* _Your assignment_
Keep only those lines of the records that include the string "Obligations".

* _Source data_
---*---
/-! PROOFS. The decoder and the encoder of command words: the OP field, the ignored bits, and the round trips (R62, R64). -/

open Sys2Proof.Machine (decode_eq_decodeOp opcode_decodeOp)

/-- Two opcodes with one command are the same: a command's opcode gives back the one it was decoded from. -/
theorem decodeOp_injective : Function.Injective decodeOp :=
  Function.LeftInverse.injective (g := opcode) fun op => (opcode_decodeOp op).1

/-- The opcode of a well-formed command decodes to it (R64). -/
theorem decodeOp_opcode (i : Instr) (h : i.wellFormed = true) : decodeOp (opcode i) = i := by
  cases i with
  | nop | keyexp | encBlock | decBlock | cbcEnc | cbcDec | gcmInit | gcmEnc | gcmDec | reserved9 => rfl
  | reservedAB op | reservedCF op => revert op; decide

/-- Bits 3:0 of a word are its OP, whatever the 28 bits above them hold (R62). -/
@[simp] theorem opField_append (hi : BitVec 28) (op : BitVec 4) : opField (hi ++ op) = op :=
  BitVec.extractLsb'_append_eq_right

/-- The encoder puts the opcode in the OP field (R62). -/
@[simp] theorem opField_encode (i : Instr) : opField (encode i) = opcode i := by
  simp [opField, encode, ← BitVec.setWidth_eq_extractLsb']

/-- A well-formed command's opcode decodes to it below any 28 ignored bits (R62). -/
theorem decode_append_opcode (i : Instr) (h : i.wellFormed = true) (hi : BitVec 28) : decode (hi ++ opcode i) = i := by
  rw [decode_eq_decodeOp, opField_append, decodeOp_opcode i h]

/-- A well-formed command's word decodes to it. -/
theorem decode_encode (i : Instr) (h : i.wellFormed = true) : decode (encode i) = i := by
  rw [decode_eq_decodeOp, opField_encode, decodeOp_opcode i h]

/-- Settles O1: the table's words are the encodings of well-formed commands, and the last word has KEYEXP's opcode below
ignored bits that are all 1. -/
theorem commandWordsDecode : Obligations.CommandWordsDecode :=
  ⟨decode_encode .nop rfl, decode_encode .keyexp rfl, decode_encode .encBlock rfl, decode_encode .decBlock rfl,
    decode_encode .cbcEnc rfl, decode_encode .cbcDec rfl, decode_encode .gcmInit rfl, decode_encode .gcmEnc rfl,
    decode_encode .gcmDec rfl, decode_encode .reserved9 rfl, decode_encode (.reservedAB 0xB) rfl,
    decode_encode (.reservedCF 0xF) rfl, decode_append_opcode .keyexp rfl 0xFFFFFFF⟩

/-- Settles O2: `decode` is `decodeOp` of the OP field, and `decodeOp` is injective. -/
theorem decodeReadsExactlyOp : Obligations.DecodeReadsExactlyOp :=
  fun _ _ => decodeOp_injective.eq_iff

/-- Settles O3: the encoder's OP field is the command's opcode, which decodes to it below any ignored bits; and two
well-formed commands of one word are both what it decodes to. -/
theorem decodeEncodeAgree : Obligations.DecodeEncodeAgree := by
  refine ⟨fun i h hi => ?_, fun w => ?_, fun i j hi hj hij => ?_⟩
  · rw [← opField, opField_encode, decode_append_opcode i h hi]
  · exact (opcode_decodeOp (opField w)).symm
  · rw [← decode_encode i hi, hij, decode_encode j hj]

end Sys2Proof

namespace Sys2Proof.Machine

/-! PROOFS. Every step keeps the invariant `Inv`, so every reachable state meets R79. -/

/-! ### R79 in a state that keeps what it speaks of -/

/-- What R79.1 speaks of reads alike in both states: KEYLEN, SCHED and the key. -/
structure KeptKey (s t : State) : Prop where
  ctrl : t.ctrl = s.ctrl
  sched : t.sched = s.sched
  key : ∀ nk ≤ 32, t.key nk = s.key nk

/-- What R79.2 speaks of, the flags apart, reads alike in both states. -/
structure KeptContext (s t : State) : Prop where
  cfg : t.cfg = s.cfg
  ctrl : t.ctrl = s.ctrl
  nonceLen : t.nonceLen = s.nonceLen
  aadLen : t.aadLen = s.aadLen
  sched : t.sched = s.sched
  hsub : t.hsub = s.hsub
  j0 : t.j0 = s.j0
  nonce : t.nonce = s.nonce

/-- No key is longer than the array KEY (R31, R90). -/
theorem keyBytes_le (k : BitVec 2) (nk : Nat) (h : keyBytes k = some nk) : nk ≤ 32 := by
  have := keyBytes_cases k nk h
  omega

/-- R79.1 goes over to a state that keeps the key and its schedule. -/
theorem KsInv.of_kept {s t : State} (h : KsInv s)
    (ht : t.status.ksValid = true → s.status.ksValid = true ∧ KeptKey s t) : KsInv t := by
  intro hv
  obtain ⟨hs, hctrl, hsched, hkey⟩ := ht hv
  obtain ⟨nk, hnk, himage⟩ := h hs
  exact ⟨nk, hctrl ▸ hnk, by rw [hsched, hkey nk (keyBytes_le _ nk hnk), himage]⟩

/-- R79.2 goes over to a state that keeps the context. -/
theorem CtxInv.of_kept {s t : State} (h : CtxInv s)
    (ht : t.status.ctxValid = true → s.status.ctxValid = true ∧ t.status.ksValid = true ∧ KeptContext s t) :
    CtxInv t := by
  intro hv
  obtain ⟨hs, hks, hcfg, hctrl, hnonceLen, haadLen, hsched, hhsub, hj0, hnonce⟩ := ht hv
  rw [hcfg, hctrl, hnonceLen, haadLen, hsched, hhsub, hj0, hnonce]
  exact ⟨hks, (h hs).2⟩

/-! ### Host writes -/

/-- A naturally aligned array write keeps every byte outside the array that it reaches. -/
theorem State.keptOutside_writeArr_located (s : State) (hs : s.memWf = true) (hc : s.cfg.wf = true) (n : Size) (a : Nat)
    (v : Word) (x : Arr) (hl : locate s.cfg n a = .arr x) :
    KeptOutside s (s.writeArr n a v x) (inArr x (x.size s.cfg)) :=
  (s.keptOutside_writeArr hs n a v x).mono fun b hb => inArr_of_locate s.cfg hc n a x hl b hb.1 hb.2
---*---
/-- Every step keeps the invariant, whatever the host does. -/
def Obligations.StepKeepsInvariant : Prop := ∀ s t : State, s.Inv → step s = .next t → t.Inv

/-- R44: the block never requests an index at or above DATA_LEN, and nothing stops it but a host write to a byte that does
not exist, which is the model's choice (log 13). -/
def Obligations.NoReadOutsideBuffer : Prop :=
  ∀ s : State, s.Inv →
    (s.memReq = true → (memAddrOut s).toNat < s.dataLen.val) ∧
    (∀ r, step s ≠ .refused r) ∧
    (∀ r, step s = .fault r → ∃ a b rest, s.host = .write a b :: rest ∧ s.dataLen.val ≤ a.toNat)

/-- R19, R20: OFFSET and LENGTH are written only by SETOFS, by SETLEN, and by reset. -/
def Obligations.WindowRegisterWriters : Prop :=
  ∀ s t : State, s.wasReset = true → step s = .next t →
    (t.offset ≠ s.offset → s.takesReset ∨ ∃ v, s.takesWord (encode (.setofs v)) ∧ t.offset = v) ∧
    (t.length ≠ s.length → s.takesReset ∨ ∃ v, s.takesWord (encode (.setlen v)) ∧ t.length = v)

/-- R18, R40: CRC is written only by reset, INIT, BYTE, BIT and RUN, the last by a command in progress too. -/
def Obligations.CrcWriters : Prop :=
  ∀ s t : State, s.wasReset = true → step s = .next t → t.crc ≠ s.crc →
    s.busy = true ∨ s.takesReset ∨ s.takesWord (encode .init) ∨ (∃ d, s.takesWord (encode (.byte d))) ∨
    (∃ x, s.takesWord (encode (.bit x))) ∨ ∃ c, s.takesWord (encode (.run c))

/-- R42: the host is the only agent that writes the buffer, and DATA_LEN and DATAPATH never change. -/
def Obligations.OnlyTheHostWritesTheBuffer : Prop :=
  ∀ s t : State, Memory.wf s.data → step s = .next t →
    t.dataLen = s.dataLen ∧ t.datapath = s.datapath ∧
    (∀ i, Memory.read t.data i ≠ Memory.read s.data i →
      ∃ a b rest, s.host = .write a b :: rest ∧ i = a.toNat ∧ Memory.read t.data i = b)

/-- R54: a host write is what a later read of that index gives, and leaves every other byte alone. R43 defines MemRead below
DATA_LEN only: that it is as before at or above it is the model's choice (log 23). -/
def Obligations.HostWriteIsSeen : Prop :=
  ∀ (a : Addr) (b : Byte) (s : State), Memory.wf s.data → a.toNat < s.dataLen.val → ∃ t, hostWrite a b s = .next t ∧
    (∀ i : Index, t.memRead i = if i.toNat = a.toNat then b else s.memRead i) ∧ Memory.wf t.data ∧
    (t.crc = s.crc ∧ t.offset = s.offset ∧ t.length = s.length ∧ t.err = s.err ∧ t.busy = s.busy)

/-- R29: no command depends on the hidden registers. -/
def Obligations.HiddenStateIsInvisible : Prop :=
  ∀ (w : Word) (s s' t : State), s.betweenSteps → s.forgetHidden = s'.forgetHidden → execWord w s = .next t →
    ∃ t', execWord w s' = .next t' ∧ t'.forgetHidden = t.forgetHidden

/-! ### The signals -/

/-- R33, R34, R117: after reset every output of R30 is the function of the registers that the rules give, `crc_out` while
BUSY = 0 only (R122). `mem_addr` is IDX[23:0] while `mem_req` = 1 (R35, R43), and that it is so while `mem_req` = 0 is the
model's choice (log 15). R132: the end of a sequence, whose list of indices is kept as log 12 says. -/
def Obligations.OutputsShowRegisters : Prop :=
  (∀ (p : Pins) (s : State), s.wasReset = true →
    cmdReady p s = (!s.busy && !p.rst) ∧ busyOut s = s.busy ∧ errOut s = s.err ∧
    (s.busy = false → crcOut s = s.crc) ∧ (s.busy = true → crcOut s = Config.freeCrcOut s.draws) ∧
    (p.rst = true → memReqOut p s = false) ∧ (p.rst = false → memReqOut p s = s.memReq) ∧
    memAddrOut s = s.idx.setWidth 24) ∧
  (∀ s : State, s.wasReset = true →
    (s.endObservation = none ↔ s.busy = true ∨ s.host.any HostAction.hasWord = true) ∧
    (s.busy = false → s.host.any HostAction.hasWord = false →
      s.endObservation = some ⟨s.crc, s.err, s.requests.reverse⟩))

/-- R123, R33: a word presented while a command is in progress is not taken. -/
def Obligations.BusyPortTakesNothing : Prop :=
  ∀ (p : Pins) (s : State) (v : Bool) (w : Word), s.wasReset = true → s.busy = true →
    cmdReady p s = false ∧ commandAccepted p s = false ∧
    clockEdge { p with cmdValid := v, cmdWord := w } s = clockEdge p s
---*---
* _Task answer_
theorem commandWordsDecode : Obligations.CommandWordsDecode :=
theorem decodeReadsExactlyOp : Obligations.DecodeReadsExactlyOp :=
theorem decodeEncodeAgree : Obligations.DecodeEncodeAgree := by
def Obligations.StepKeepsInvariant : Prop := ∀ s t : State, s.Inv → step s = .next t → t.Inv
def Obligations.NoReadOutsideBuffer : Prop :=
def Obligations.WindowRegisterWriters : Prop :=
def Obligations.CrcWriters : Prop :=
def Obligations.OnlyTheHostWritesTheBuffer : Prop :=
def Obligations.HostWriteIsSeen : Prop :=
def Obligations.HiddenStateIsInvisible : Prop :=
def Obligations.OutputsShowRegisters : Prop :=
def Obligations.BusyPortTakesNothing : Prop :=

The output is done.